Robert Chote, its first full time Chairman, explains how the UK’s Budget watchdog came about, and examines some of the critiques it has faced

When applications were invited to chair the Office for Budget Responsibility in the summer of 2010, I consulted two distinguished former Treasury officials. One urged me to go for it, on the grounds that creating the OBR was a worthwhile attempt to improve fiscal policymaking in the UK and that it would be an interesting personal challenge. The other told me not to touch it with a bargepole, as it was probably a cynical ruse by the then Chancellor to dodge responsibility for a misguided fiscal strategy, and it would do my reputation no good at all.

In the end I decided to apply, served ten years and hugely enjoyed it. But it is for others to judge who gave the better advice. While the OBR is now firmly established in the UK’s economic policy architecture and generally well-regarded, it has not been without critics and opponents. Some, inevitably, take issue with specific forecast judgements. Others have deeper objections, arguing that it thwarts legitimate ministerial policy ambitions and reinforces a growth-sapping Treasury orthodoxy.

The OBR is a ‘non-departmental public body’ with a decision-making committee of three appointed by the Chancellor (subject to Treasury Select Committee veto) and 50 civil servants.
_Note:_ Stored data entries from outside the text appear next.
-- ==== Sys2Proof/Certificates/Slice0/Obligations.lean ====
section
/-!
DEFINITION. The statements about the CHX-8512 that are to be proved.
-/

namespace Sys2Proof.Says
end Sys2Proof.Says

open Sys2Proof Sys2Proof.Machine Sys2Proof.Says

/-! ## Control cores: arithmetic -/

/-- The ALU register forms write what R120 gives, for every operand, and change nothing else; g0 discards (R117, R120). -/
def Sys2Proof.Says.AluRegisterForms : Prop :=
  ∀ (s : State) (d a b : Reg), let x := s.g a; let y := s.g b; let k := y.toNat % 64
    Gives (.add d a b) s (SetsReg d (BitVec.ofNat 64 (x.toNat + y.toNat)) 4 s) ∧
    Gives (.sub d a b) s (SetsReg d (BitVec.ofInt 64 (x.toNat - y.toNat)) 4 s) ∧
    Gives (.mul d a b) s (SetsReg d (BitVec.ofNat 64 (x.toNat * y.toNat)) 4 s) ∧
    Gives (.mulh d a b) s (SetsReg d (BitVec.ofInt 64 (x.toInt * y.toInt / 2 ^ 64)) 4 s) ∧
    Gives (.mulhn d a b) s (SetsReg d (BitVec.ofNat 64 (x.toNat * y.toNat / 2 ^ 64)) 4 s) ∧
    Gives (.and d a b) s (SetsReg d (BitVec.ofNat 64 (Nat.land x.toNat y.toNat)) 4 s) ∧
    Gives (.or d a b) s (SetsReg d (BitVec.ofNat 64 (Nat.lor x.toNat y.toNat)) 4 s) ∧
    Gives (.xor d a b) s (SetsReg d (BitVec.ofNat 64 (Nat.xor x.toNat y.toNat)) 4 s) ∧
    Gives (.sll d a b) s (SetsReg d (BitVec.ofNat 64 (x.toNat * 2 ^ k)) 4 s) ∧
    Gives (.srl d a b) s (SetsReg d (BitVec.ofNat 64 (x.toNat / 2 ^ k)) 4 s) ∧
    Gives (.sra d a b) s (SetsReg d (BitVec.ofInt 64 (x.toInt / 2 ^ k)) 4 s) ∧
    Gives (.slt d a b) s (SetsReg d (if x.toInt < y.toInt then 1 else 0) 4 s) ∧
    Gives (.sltn d a b) s (SetsReg d (if x.toNat < y.toNat then 1 else 0) 4 s) ∧
    Gives (.min d a b) s (SetsReg d (if x.toInt < y.toInt then x else y) 4 s) ∧
    Gives (.max d a b) s (SetsReg d (if x.toInt < y.toInt then y else x) 4 s) ∧
    Gives (.minn d a b) s (SetsReg d (if x.toNat < y.toNat then x else y) 4 s) ∧
    Gives (.maxn d a b) s (SetsReg d (if x.toNat < y.toNat then y else x) 4 s)

/-- The ALU register forms of one source (R120). -/
def Sys2Proof.Says.AluUnaryForms : Prop :=
  ∀ (s : State) (d a : Reg), let x := s.g a
    Gives (.clz d a) s (SetsReg d (if x = 0 then 64 else BitVec.ofNat 64 (63 - Nat.log2 x.toNat)) 4 s) ∧
    Gives (.popc d a) s (SetsReg d (BitVec.ofNat 64 ((List.range 64).filter (fun i => x.toNat.testBit i)).length) 4 s) ∧
    Gives (.sextB d a) s (SetsReg d (BitVec.ofInt 64 (signed 8 x.toNat)) 4 s) ∧
    Gives (.sextH d a) s (SetsReg d (BitVec.ofInt 64 (signed 16 x.toNat)) 4 s) ∧
    Gives (.sextW d a) s (SetsReg d (BitVec.ofInt 64 (signed 32 x.toNat)) 4 s) ∧
    Gives (.zextB d a) s (SetsReg d (BitVec.ofNat 64 (x.toNat % 2 ^ 8)) 4 s) ∧
    Gives (.zextH d a) s (SetsReg d (BitVec.ofNat 64 (x.toNat % 2 ^ 16)) 4 s) ∧
    Gives (.zextW d a) s (SetsReg d (BitVec.ofNat 64 (x.toNat % 2 ^ 32)) 4 s)

/-- Division never traps and saturates, with remainder 0 where it does (R121). -/
def Sys2Proof.Says.DivisionSaturates : Prop :=
  ∀ (s : State) (d a b : Reg), let x := s.g a; let y := s.g b
    Gives (.div d a b) s (SetsReg d
      (if y = 0 then (if x = 0 then 0 else if 0 < x.toInt then 0x7FFFFFFFFFFFFFFF else 0x8000000000000000)
       else if x = 0x8000000000000000 ∧ y = 0xFFFFFFFFFFFFFFFF then 0x7FFFFFFFFFFFFFFF
       else BitVec.ofInt 64 (x.toInt.tdiv y.toInt)) 4 s) ∧
    Gives (.divn d a b) s (SetsReg d
      (if y = 0 then (if x = 0 then 0 else 0xFFFFFFFFFFFFFFFF) else BitVec.ofNat 64 (x.toNat / y.toNat)) 4 s) ∧
    Gives (.rem d a b) s (SetsReg d
      (if y = 0 ∨ (x = 0x8000000000000000 ∧ y = 0xFFFFFFFFFFFFFFFF) then 0 else BitVec.ofInt 64 (x.toInt.tmod y.toInt)) 4 s) ∧
    Gives (.remn d a b) s (SetsReg d (if y = 0 then 0 else BitVec.ofNat 64 (x.toNat % y.toNat)) 4 s)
Created by the Coalition Government as an independent-but-official watchdog, it was given four tasks: to publish five-year forecasts for the economy and public finances; to police the government’s targets for borrowing and debt; to scrutinise the cost/yield of policy measures; and to assess long-term sustainability. Later it was asked to do more on devolution, welfare spending and fiscal risks.

There are also some things Parliament told the OBR not to do: examine alternative policies (including those put forward by opposition parties), make policy recommendations and comment on the merits of individual measures.

Why create an OBR?

The OBR is one of 50-plus independent fiscal institutions (IFIs) around the world, providing non-partisan analysis of governments’ finances. IFIs are a response to ‘deficit bias’ and ‘procyclicality’ in fiscal policy: governments borrow more on average than they should, and too often they amplify the ups and downs of the economy by spending the proceeds of temporary booms – either cynically or because they fool themselves that they have improved its underlying performance. IFIs help by increasing transparency, discouraging short-termism and pointing out potential over-optimism.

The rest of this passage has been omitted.